Trypomastigotes (Dm28c-Luc), untreated or treated for 24 h at 37 °C with IC50 and IC75 values of the most active compounds, were washed in PBS and fixed with glutaraldehyde (2.5%) (Sigma-Aldrich, St. Louis, MO, USA) in 0.1 M sodium cacodylate buffer containing 3.5% sucrose, pH 7.2. After washing, the parasites were adhered to glass coverslips coated with poly-L-lysine. Then, the cells were post-fixed with 1% osmium tetroxide (OsO4) in 0.1 M sodium cacodylate buffer containing 3.5% sucrose, pH 7.2. Subsequently, the samples were dehydrated in an increasing ethanol series (30, 50, 70, 90, and 100%–10 min each) and dried by the critical point method with CO2. Samples were mounted onto metal stubs and sputter-coated with gold for analysis under a JEOL scanning electron microscope (JEOL-JSM-6390-LV).

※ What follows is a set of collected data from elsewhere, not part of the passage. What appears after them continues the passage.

-- ==== Sys2Proof/Laws/Events.lean ====
section
/-!
SUPPORT. Events and written words: raising an event sets its EVT_RAW bit and clears none; a written word that
passes every check is its behaviour alone.
-/

set_option Elab.async false

namespace Sys2Proof.Machine

theorem getBit_or (a b : Word) (n : Nat) : getBit (a ||| b) n = (getBit a n || getBit b n) := by
  simp [getBit]

theorem getBit_ofNat_two_pow {n : Nat} (h : n < 32) : getBit (BitVec.ofNat 32 (2 ^ n)) n = true := by
  unfold getBit
  rw [BitVec.toNat_ofNat, Nat.mod_eq_of_lt (Nat.pow_lt_pow_right (by decide) h)]
  simp

/-- From `s` to `t` no EVT_RAW bit has cleared. -/
structure Up (s t : State) : Prop where
  canon : s.Canonical → t.Canonical
  raw : s.Canonical → ∀ p b, s.raised p b = true → t.raised p b = true

theorem Up.refl (s : State) : Up s s := ⟨id, fun _ _ _ h => h⟩

theorem Up.trans {s t u : State} (h : Up s t) (k : Up t u) : Up s u :=
  ⟨fun c => k.canon (h.canon c), fun c p b e => k.raw (h.canon c) p b (h.raw c p b e)⟩

/-- What touches no register, or none of a page header's event words, clears no bit. -/
theorem Up.touch {M : Nat} {s t : State} (k : Touch M s t) (h : M.testBit 32 = false) : Up s t := by
  refine ⟨k.canon, fun _ p b e => ?_⟩
  unfold State.raised at *
  rw [k.reg _ ?_]
  · exact e
  · rw [regMask_hdr (by decide)]
    exact h

theorem Up.setRaw (s : State) (p b : Nat) : Up s (s.setRaw p b) := by
  refine ⟨fun c => State.canonical_setRaw c _ _, fun c q k e => ?_⟩
  unfold State.raised State.setRaw at *
  by_cases h : q * 0x1000 + 0x00C = p * 0x1000 + 0x00C
  · rw [h, State.reg_setReg c, getBit_or, ← h, e, Bool.true_or]
  · rw [State.reg_setReg_ne _ h]
    exact e

theorem raised_setRaw {s : State} (c : s.Canonical) (p : Nat) {b : Nat} (h : b < 32) : (s.setRaw p b).raised p b = true := by
  unfold State.raised State.setRaw
  rw [State.reg_setReg c, getBit_or, getBit_ofNat_two_pow h, Bool.or_true]

theorem Up.setLastTally (s : State) (p t : Nat) : Up s (s.setLastTally p t) := by
  refine ⟨?_, fun c q k e => ?_⟩
  · intro c
    exact (State.setLastTally_touch (M := 0x7ffffffffff00000210) (by decide) (Touch.refl _ _)).canon c
  · unfold State.raised State.setLastTally at *
    simp only [State.withLastHi, State.reg] at *
    rw [← e]
    congr 1
    refine State.reg_setReg_ne (s := s) _ ?_
    omega

/-- Writing a field outside the page headers clears no bit. -/
theorem Up.put {f : Fld} (h : (fldMask f).testBit 32 = false) (s : State) (v : Nat) : Up s (s.put f v) :=
  Up.touch (M := fldMask f) (State.put_touch (Sub.refl _) (Touch.refl _ _)) h

theorem Up.withLg (s : State) (l : Log) : Up s (s.withLg l) :=
  Up.touch (M := 0x4000) (State.withLg_touch rfl (Touch.refl _ _)) rfl

theorem Up.withOrd (s : State) (o : Ord) : Up s (s.withOrd o) :=
  Up.touch (M := 0x2000) (State.withOrd_touch rfl (Touch.refl _ _)) rfl

theorem Up.withCallIn (s : State) (l : List Rec) : Up s (s.withCallIn l) :=
  Up.touch (M := 0x200000) (State.withCallIn_touch rfl (Touch.refl _ _)) rfl

theorem Up.logPush (r : Rec) (s : State) : Up s (logPush r s) := by
  unfold Machine.logPush
  dsimp only
  split
  · exact (Up.withLg s _).trans (Up.put (by decide) _ _)
  · exact ((Up.withLg s _).trans (Up.put (by decide) _ _)).trans (Up.setRaw _ _ _)

theorem Up.logOwn (r : Rec) (s : State) : Up s (logOwn r s) := by
  unfold Machine.logOwn
  split
  · exact Up.logPush _ _
  · split
    · exact Up.logPush _ _
    · split
      · split
        · exact Up.logPush _ _
        · exact (Up.withLg s _).trans (Up.logPush _ _)
      · split
        · exact Up.withLg s _
        · exact (Up.withLg s _).trans (Up.logPush _ _)

theorem Up.refreshCeil (s : State) : Up s (refreshCeil s) :=
  Up.touch (M := 0x8000000000002010) (refreshCeil_touch (Sub.refl _) (Touch.refl _ _)) rfl

theorem Up.stampLocal (e : Evt) (s : State) : Up s (stampLocal e s) := by
  unfold Machine.stampLocal
  refine Up.trans ?_ (Up.refreshCeil _)
  have u : Up s (if e.page = 0x078 then s.withOrd { s.ord with tally := s.ord.tally + 1 }
      else (s.withOrd { s.ord with tally := s.ord.tally + 1 }).setLastTally e.page (s.ord.tally + 1)) := by
    split
    · exact Up.withOrd _ _
    · exact (Up.withOrd _ _).trans (Up.setLastTally _ _ _)
  split
  · exact (u.trans (Up.logOwn _ _)).trans (Up.withCallIn _ _)
  · exact u.trans (Up.logOwn _ _)

theorem Up.holdUntil (h : Held) (l : Nat) (s : State) : Up s (holdUntil h l s) := by
  unfold Machine.holdUntil
  have u := (Up.withOrd s { s.ord with waitq := s.ord.waitq ++ [h] }).trans (Up.put (f := F.ordStatWaiting) (by decide) _ 1)
  dsimp only
  split
  · split
    · exact u.trans (Up.withOrd _ _)
    · exact u
  · split
    · exact (u.trans (Up.setRaw _ _ _)).trans (Up.withOrd _ _)
    · exact u

theorem Up.emitLocal (e : Evt) (s : State) : Up s (emitLocal e s) := by
  unfold Machine.emitLocal
  split
  · exact Up.stampLocal _ _
  · exact Up.holdUntil _ _ _

theorem Up.raise (p b sev : Nat) (ws : List Nat) (s : State) : Up s (raise p b sev ws s) := by
  unfold Machine.raise
  split
  · exact Up.setRaw _ _ _
  · exact (Up.setRaw _ _ _).trans (Up.emitLocal _ _)

theorem Up.record (p c sev : Nat) (ws : List Nat) (s : State) : Up s (record p c sev ws s) := Up.emitLocal _ _

theorem Up.accessFault (p c : Nat) (s : State) : Up s (accessFault p c s) := by
  unfold Machine.accessFault
  refine Up.trans ?_ (Up.raise _ _ _ _ _)
  split
  · refine ⟨fun h => State.canonical_put h _ _, fun h q k e => ?_⟩
    unfold State.raised State.put at *
    rw [State.reg_setReg_ne]
    · exact e
    · simp only [Fld.page]
      omega
  · exact Up.refl _

/-- Raising an event sets its bit of EVT_RAW. -/
theorem raised_raise {s : State} (c : s.Canonical) (p sev : Nat) {b : Nat} (h : b < 32) (ws : List Nat) :
    (raise p b sev ws s).raised p b = true := by
  unfold Machine.raise
  split
  · exact raised_setRaw c p h
  · exact (Up.emitLocal _ _).raw (State.canonical_setRaw c _ _) _ _ (raised_setRaw c p h)

theorem raised_accessFault {s : State} (c : s.Canonical) (p k : Nat) : (accessFault p k s).raised p 31 = true := by
  unfold Machine.accessFault
  refine raised_raise ?_ _ _ (by decide) _
  split
  · exact State.canonical_put c _ _
  · exact c

/-! Written words. -/

theorem foldl_id {α β : Type} {f : α → β → α} (h : ∀ a b, f a b = a) : ∀ (l : List β) (a : α), l.foldl f a = a
  | [], _ => rfl
  | b :: l, a => by rw [List.foldl_cons, h, foldl_id h l]

/-- Storing no field stores nothing. -/
theorem storeFields_zero (h : HostId) (a : Nat) (v : Word) (s : State) : storeFields h a v 0#32 s = s := by
  unfold storeFields
  refine foldl_id (fun s f => ?_) _ _
  have e : fieldMask f &&& 0#32 = 0#32 := BitVec.and_zero
  simp only [e]
  exact if_neg fun k => k.2 rfl

/-- A written word that passes every check is its behaviour alone. -/
theorem Passes.hostWord {h : HostId} {a : Nat} {v m : Word} {s : State} (p : Passes h a v m s) (act : Word → State → State) :
    hostWord h a v act s = act m s := by
  unfold Machine.hostWord judged
  obtain ⟨r, hr⟩ := Option.isSome_iff_exists.1 p.known
  have e1 : m &&& ~~~(0#32) = m := by rw [BitVec.not_zero, BitVec.and_allOnes]
  have e2 : m &&& 0#32 = 0#32 := BitVec.and_zero
  have e3 : stageModeBits a s = 0#32 := p.direct
  simp only [p.answers, p.fitted, p.page, hr, p.fields, e3, if_true, e1, e2, storeFields_zero]
  rfl

end Sys2Proof.Machine
end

3.10. In Vitro Drug Combination

The nature of interactions between Bz and the most active pyrazole-thiadiazole derivatives was evaluated by using an in vitro drug combination assay. Vero cell cultures infected with T. cruzi (Dm28c-Luc) were subjected to in vitro combination treatment for 72 h at 37 °C with selected candidates and Bz using a fixed ratio method [87]. The experimental design consisted of six concentration combinations (5:0, 4:1, 3:2, 2:3, 1:4, and 0:5) of each drug and Bz at a 1:3 ratio. The maximum compound concentrations were determined by ensuring that their IC50 values reached the fourth dilution in the series. Then, the serial dilutions were transferred to cultures infected with T. cruzi (Dm28c-Luc), followed by 72 h of experimental treatment. For each ratio, the relative IC50 of each compound was calculated separately. The fractional inhibitory concentration index (FICI) was calculated as follows: IC50 of the combination/IC50 of the compound alone. The sum of FICI (ΣFICI) was determined as composite FICI A + composite FICI B. xΣFICI, an average of sums of FICI, was used to classify the interaction as synergistic xΣFICI ≤ 0.5, additive xΣFICI > 0.5–4, and antagonistic for xΣFICI > 4. The isobologram graph was constructed by tracing the FICI for each compound proportion [38,88].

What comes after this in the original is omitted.